Its a pretty basic question.

If the definition of factorial is $n!= n\times(n-1)!$, then how can $0!=1$ since if we feed $0$ into the equation we get $0!=0\times (-1)!$?

This comes after a Numberphile video where they explained that you can write $4!=\frac{5!}5$ then you can say that $0!=\frac{1!}1$ which equals $1$.

They also say that there is one way to arrange nothing but I would say there are $0$ ways to arrange nothing since there is nothing to arrange.

Answer 1

Note: I sympathize with your question because this used to bother me as well. It seemed absurd that some authors of textbooks could get by with letting $0!=1$ because it was "convenient to define it to be so" (can't remember exactly which book that came out of). First note that the title of your question does not make a great deal of sense in the context of definitions because $0!$ is actually defined to be equal to $1$. Here are two common definitions for the factorial: $$ n!=\prod_{k=1}^n k $$ and $$ n!= \begin{cases} 1 & \text{if $n=0$},\\ (n-1)!\cdot n & \text{if $n>0$}. \end{cases} $$ Thus, you truly cannot prove that $0!=1$. It doesn't make any sense.
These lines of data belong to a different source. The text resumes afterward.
-- ==== Sys2Proof/Tests/Slice0.lean ====
section
/-! SUPPORT. Tests. Expected values are the spec's own: the words of 30_encoding.md R91, the vectors V<n> of
95_test_vectors.md, or hand calculation from the rule named. After them, for each statement with
hypotheses, a state and operands that meet all of them (`witness_<statement>`). -/

namespace Sys2Proof.Tests

open Sys2Proof.Machine

/-! Well-formedness: 30_encoding.md R93, R98. -/

theorem test_wellFormed_encf :
    Instr.wellFormed (.encf 0) = false ∧ Instr.wellFormed (.encf 7) = false ∧
      Instr.wellFormed (.encf 1) = true ∧ Instr.wellFormed (.encf 6) = true := by decide

theorem test_wellFormed_ldf :
    Instr.wellFormed (.ldf 6) = false ∧ Instr.wellFormed (.ldf 0) = true ∧
      Instr.wellFormed (.ldf 5) = true := by decide

/-- The Frame of 30_encoding.md R103, and the same with its checksum off by one. -/
theorem test_wellFormed_frame :
    Instr.wellFormed (.frame 0x01 0x03E8 0x0034BC 0xD3) = true ∧
      Instr.wellFormed (.frame 0x01 0x03E8 0x0034BC 0xD4) = false := by decide

/-! Decoding: words written out from 30_encoding.md R91 and R95, `ZERO`, `A`, `OP` in turn. -/

theorem test_decode_nop : decodeCommand 0b0000000000000000_00000000_00000000 = .ok .nop := by decide
theorem test_decode_encf :
    decodeCommand 0b0000000000000000_00000110_00000001 = .ok (.encf 6) := by decide
theorem test_decode_encp : decodeCommand 0b0000000000000000_00000000_00000010 = .ok .encp := by decide
theorem test_decode_ldf :
    decodeCommand 0b0000000000000000_00000101_00000011 = .ok (.ldf 5) := by decide
theorem test_decode_sync : decodeCommand 0b0000000000000000_00000000_00000100 = .ok .sync := by decide
theorem test_decode_send : decodeCommand 0b0000000000000000_00000000_00000101 = .ok .send := by decide
theorem test_decode_axrst :
    decodeCommand 0b0000000000000000_00000000_00000110 = .ok .axrst := by decide
theorem test_decode_pclr : decodeCommand 0b0000000000000000_00000000_00000111 = .ok .pclr := by decide

/-- `01 F5 03 E8 02 00 34 BC D3`: axis 1, speed 1000, displacement 13500 (30_encoding.md R103). -/
theorem test_decode_frame :
    decode (.frame 0x01F503E8020034BCD3) = .ok (.frame 1 1000 13500 0xD3) := by decide

/-- The reserved words of V86, and a Frame whose `B[1]` or `B[4]` is wrong. -/
theorem test_decode_refuses :
    decodeCommand 0x00000008 = .error .reservedOpcode ∧
      decodeCommand 0x000000FF = .error .reservedOpcode ∧
      decodeCommand 0x00010001 = .error .zeroFieldNotZero ∧
      decodeCommand 0x00000105 = .error .operandNotZero ∧
      decodeCommand 0x80000000 = .error .zeroFieldNotZero ∧
      decodeCommand 0x00000702 = .error .operandNotZero ∧
      decode (.frame 0x01F603E8020034BCD3) = .error .frameOpcode ∧
      decode (.frame 0x01F503E8030034BCD3) = .error .frameSubcommand := by decide

/-- The host's table words: an `ENCF` row of 32 bits and a FRAME row of 72. -/
theorem test_decodeTableWord :
    decodeTableWord 32 0x00000301 = some (.encf 3) ∧
      decodeTableWord 72 0x01F503E8020034BCD3 = some (.frame 1 1000 13500 0xD3) ∧
      decodeTableWord 72 0 = none := by decide

/-! One step. -/

/-- The state after one step whose only coming event is `e`; the state itself if it stops. -/
def oneStep (s : State) (e : Event) : State :=
  match step { s with schedule := [e] } with
  | .next t => t
  | .fault _ => s
  | .refused _ => s

/-- The state after a command written to `CMD`. -/
def command (s : State) (w : Word) : State := oneStep s (writeReg .cmd w)
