end Sys2Proof
end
However, there may be some intuition to be had via combinatorics.

Some intuition via combinatorics: You may have seen the notation $\binom{n}{r}=\frac{n!}{r!(n-r)!}$ at some point. When $r\leq n$, the notation $\binom{n}{r}$ represents the number of ways to select $r$ objects out of $n$ objects regardless of their ordering. Now, suppose $r=n$. What does this mean? It means you are selecting all objects at one time, and the number of ways you can do this is $$\require{cancel} \binom{n}{r} = \frac{n!}{n!(n-n)!} = \frac{\cancel{n!}}{\cancel{n!}\cdot 0!} = \frac{1}{0!} = 1. $$ Hence, $0!=1$.

This is not a proof--just some possible intuition.

Answer 2

We simply define 0! to be 1. Also, this definition plays nice with the Gamma function.

Answer 3

A nice definition of $n!$ is the number of bijections from $\{1,2,\dots,n\}$ to itself. Thus $0!$ is the number of bijections from the empty set to itself. There is one such map, which can be thought of as an empty product of sorts.

Answer 4

Because we first get to 0 by 1! = 1*0!, and this gives 0! = 1.
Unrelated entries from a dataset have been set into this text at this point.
-- ==== Sys2Proof/Config.lean ====
section
/-!
DEFINITION. What an implementation fixes and the free values: constants with no body, so that nothing proved can lean on
a value of theirs. Each is applied to the operands it depends on, or to the counter of draws of State.
-/

namespace Sys2Proof.Config

/-- VBAT_LOW threshold within the limits of Table 12.1, as an offset above 2,350 mV (R331); taken modulo 101. -/
opaque vbatLowOffset : Nat

/-- Value REC takes after a frame is received while REC is above 127: ISO 11898-1 allows 119 to 127; taken modulo 9. -/
opaque recAfter : Nat → Nat

/-- Nonces, ephemeral keys and signing randomness (R436, R444): 32 random bytes per draw. -/
opaque random32 : Nat → BitVec 256

/-- Device identity of one module: unique ID, identity private key, certificate bytes (R426, R444). -/
opaque uniqueId : BitVec 128

/-- A blend result that is no number at all (an infinity less an infinity) is clamped high or low; the spec does not say
which (R216). -/
opaque nanHigh : Bool

/-- Calling category and count that a CALL message carries while only the dead-man alarm calls: the spec names the most
urgent calling category and the number of calling weirs, and none calls (R255, R261). -/
opaque forcedCat : BitVec 2

/-- The part is an AE6480-X (Table 03.4, GRADE "per part"). -/
opaque gradeX : Bool

/-- Bytes of the thermal model a bank uses when neither copy is valid: the spec states none (R145, R146). -/
opaque thermalByte : Nat → Nat → BitVec 8

/-- Capacitance to hull of a period without a voltage step, for which the spec states no result (R113). -/
opaque capUndefined : F32

/-- Mismatch of the two sources of an RTD_3W channel as measured at manufacture, raw units (R156). -/
opaque mismatch0 : Nat → Int

/-- Device identity private key (R426). -/
opaque identityKey : BitVec 256

/-- Signature of the device certificate (R426). -/
opaque deviceCert : BitVec 512

/-- AES-256 key of firmware images (Table 16.1). -/
opaque firmwareKey : BitVec 256

/-- What the key engine answers for an identity key that has not been made (BLANK), and for its certificate. -/
opaque noIdentity : BitVec 256
/-- Certificate bytes before there is one. -/
opaque noCert : BitVec 512

/-- Place of a logic-die land in the boundary register: 0 to 7 the `CMP` lands, 8 `HIRQ_N` (R442). -/
opaque boundaryCell : Nat → Nat

/-- Seluik root public key, X then Y, whose hash the fuses hold (R430). -/
opaque rootKey : BitVec 512

/-- The image of manufacture carries a countersignature that an owner key slot verifies: its bytes are not in the spec. -/
opaque factoryCounter : Bool

/-- Words of supervisor and frame processor memory that a debugger reads and has not written: the spec gives no content. -/
opaque coreWord : Nat → BitVec 32

/-- Transmitter delay that a controller with `TDC` measures in a data phase, in quanta of 12.5 ns: the spec gives no value
(Table 11.2, Table 11.16). -/
opaque transmitterDelay : Nat → BitVec 16

/-- A clash of a frame with a data phase falls into that phase, not into its control field: the spec names no bit (R296). -/
opaque clashInData : Nat → Bool

/-- Coefficients of the half-band stages of the decimators at the odd places beside the centre, by path and stage: Table 05.5
gives the structure and no tap. -/
opaque halfBand : Bool → Nat → List Rat

/-- Taps of the symmetric low-pass in the FIR filters of Table 05.6, by filter and place; the spec states none. -/
opaque lowPass : Nat → Nat → Rat

/-- Width of the `LATENCY` notches in hundredths of a Hz above 11 Hz, taken modulo 301: within it a notch is at least 40 dB deep
over ±0.05 Hz (Table 05.7). -/
opaque notchWidth : Nat

/-- Time quality of a time base that no row of Table 12.9 describes, taken modulo 5. -/
opaque openQuality : Nat

/-- Filter length in ns of the reserved codes 4 to 7 of `FILTER` (Table 12.10). -/
opaque evtFilter : Nat → Nat

/-- Rate of the 32 kHz RC oscillator in parts of 10^8 above 95 % of nominal; taken modulo 10,000,001 (R333: ±5 %). -/
opaque rcRate : Nat

end Sys2Proof.Config
end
When we try to get to -1!, we get 0! = 0*(-1)! which, naively, says that $(-1)! = \infty$.

This actually means that (-n)! is not defined for integer n < 0.
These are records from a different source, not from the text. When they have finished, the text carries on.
-- ==== Sys2Proof/Machine/StGroup.lean ====
section
/-!
DEFINITION. Alarm groups, first-out sets, call chains, the duty roster and the dead-man timer (chapter 09).
-/

namespace Sys2Proof.Machine

open Sys2Proof

/-- Suppression states of Table 09.2; a release timer carries its end in network time run (R24, R241). -/
inductive SuppState where
  | running | suppressing
  | releasing (until_ : Nat)
deriving DecidableEq, Repr

/-- One alarm group. -/
structure GroupSt where
  supp : SuppState := .running
  /-- a failed source has been logged with FAIL_HOLD set -/
  faultLogged : Bool := false
  changed : Bool := false
  /-- aggregate state code, leading category byte, counts of Table 09.4 -/
  agg : Nat := 0
  lead : Nat := 0
  unack : Nat := 0
  active : Nat := 0
  faults : Nat := 0
  masked : Nat := 0
deriving DecidableEq, Repr

/-- A first-out candidate: node, weir, role epoch, crossing time (timestamp format), resolution in µs. -/
structure FoCand where
  node : Nat
  weir : Nat
  role : Nat
  ts : Nat
  res : Nat
deriving DecidableEq, Repr

/-- A decision received from the home node, to be adopted at the next tick (Table 09.8). -/
structure FoDecision where
  first : FoCand
  runner : Option (Nat × Nat)
  count : Nat
  ambiguous : Bool
  degraded : Bool
  late : Bool
deriving DecidableEq, Repr

/-- States of Table 09.8. -/
inductive FoState where
  | idle | open_ | decided
deriving DecidableEq, Repr

/-- One first-out set. -/
structure FoSt where
  state : FoState := .idle
  first : Option FoCand := none
  runner : Option FoCand := none
  count : Nat := 0
  ambiguous : Bool := false
  degraded : Bool := false
  late : Bool := false
  homeAbsent : Bool := false
  /-- end of the window, network ns -/
  windowEnd : Nat := 0
  /-- steps of the time base while the set was open, summed, ns (R24) -/
  shift : Int := 0
  /-- candidates taken since the set opened: a second copy of one, from another bus, is none of its own (R250) -/
  seen : List FoCand := []
  /-- a reset that applies at a network instant (ns), with its origin -/
  resetAt : Option (Nat × Nat) := none
  /-- capture time, network time run, since which every member has been quiet (AUTO_RESET) -/
  quiet : Option Nat := none
  adopt : Option FoDecision := none
  /-- FIRST_OUT_MISMATCH logged in this configuration epoch -/
  mismatch : Bool := false
deriving DecidableEq, Repr

/-- States of Table 09.12. -/
inductive ChainState where
  | idle | calling | accepted
deriving DecidableEq, Repr

/-- One call chain. -/
structure ChainSt where
  state : ChainState := .idle
  stage : Nat := 0
  /-- network time run at which the stage or accept timer started (R24, R241) -/
  since : Nat := 0
  /-- calling weirs in the last frame, the most urgent calling category, an EMERGENCY weir among them -/
  weirs : Nat := 0
  cat : Nat := 3
  emergency : Bool := false
  /-- forced to its last stage by the dead-man alarm (Table 09.14) -/
  forced : Bool := false
  /-- panel (node, index) whose call is silenced -/
  silenced : List (Nat × Nat) := []
  /-- network time run of the next CALL message -/
  nextCall : Option Nat := none
  /-- cancel messages still to send, and the network time run of the next (R301) -/
  cancels : Nat := 0
  nextCancel : Nat := 0
deriving DecidableEq, Repr

/-- A pending handover (R260). -/
structure Handover where
  member : Nat
  since : Nat
  confirmed : Bool := false
deriving DecidableEq, Repr

/-- Duty roster. -/
structure DutySt where
  duty : Option Nat := none
  pending : Option Handover := none
deriving DecidableEq, Repr

/-- Dead-man states, in the order of Table 09.14. -/
inductive DeadState where
  | disarmed | running | prewarn | alarm
deriving DecidableEq, Repr

/-- The dead-man timer. -/
structure DeadSt where
  state : DeadState := .disarmed
  /-- armed by DEADMAN action 0 -/
  armed : Bool := false
  /-- network time run at which the timer started (R24, R241) -/
  since : Nat := 0
  /-- DEADMAN_RESET_FAULT logged for the present failure of the reset DI -/
  faultLogged : Bool := false
deriving DecidableEq, Repr

/-- What the edge rules of R247 and R261 keep of a DI: the value of the last capture and whether it was usable. -/
structure ButtonSt where
  last : Bool := false
  usable : Bool := false
  /-- network time run since which it has stood at 1.0 -/
  high : Option Nat := none
  /-- ACK_BUTTON_STUCK logged; it acts again only after it has been at 0.0 -/
  stuck : Bool := false
deriving DecidableEq, Repr

end Sys2Proof.Machine
end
Look at the gamma function to see how factorial is defined for non-integer values. Also look at the reflection formula.

Answer 5

The equation $n! = n \cdot (n-1)!$ only holds for $n \geq 1$, so you're not allowed to plug in $n=0$ like you did in the question.

Try plugging in $n=1$ instead. We get:

$$1! = 1 \cdot 0!$$

Hence

$$1! = 0!$$

So if you agree that $1!$ equals $1$, then:

$$1 = 0!$$

Answer 6

$$ 0! = \prod_{j \in \varnothing} j = e^{\sum_{j \in \varnothing}\log j} = e^0 = 1 $$

Answer 7

If we feed $0$ into the equation we get $0!=0\times(-1)!$

And? What seems to be the problem? $(-1)!~$ is $~\pm\infty,~$ or, to put it more rigorously, it is

undefined. More to the point, $~\displaystyle\lim_{x\to0}x\cdot(x-1)!~=~\lim_{x\to0}x\cdot\Gamma(x)~=~1$.

Answer 8

As to why there is one way to arrange zero objects, I once read a very nice explanation: To count the number of ways to arrange something, you take a picture of every possible layout of the items, and then you count the number of distinct pictures. For zero items, there is going to be no items in the arrangements, but you will still have one single picture of nothing, representing a single arrangement.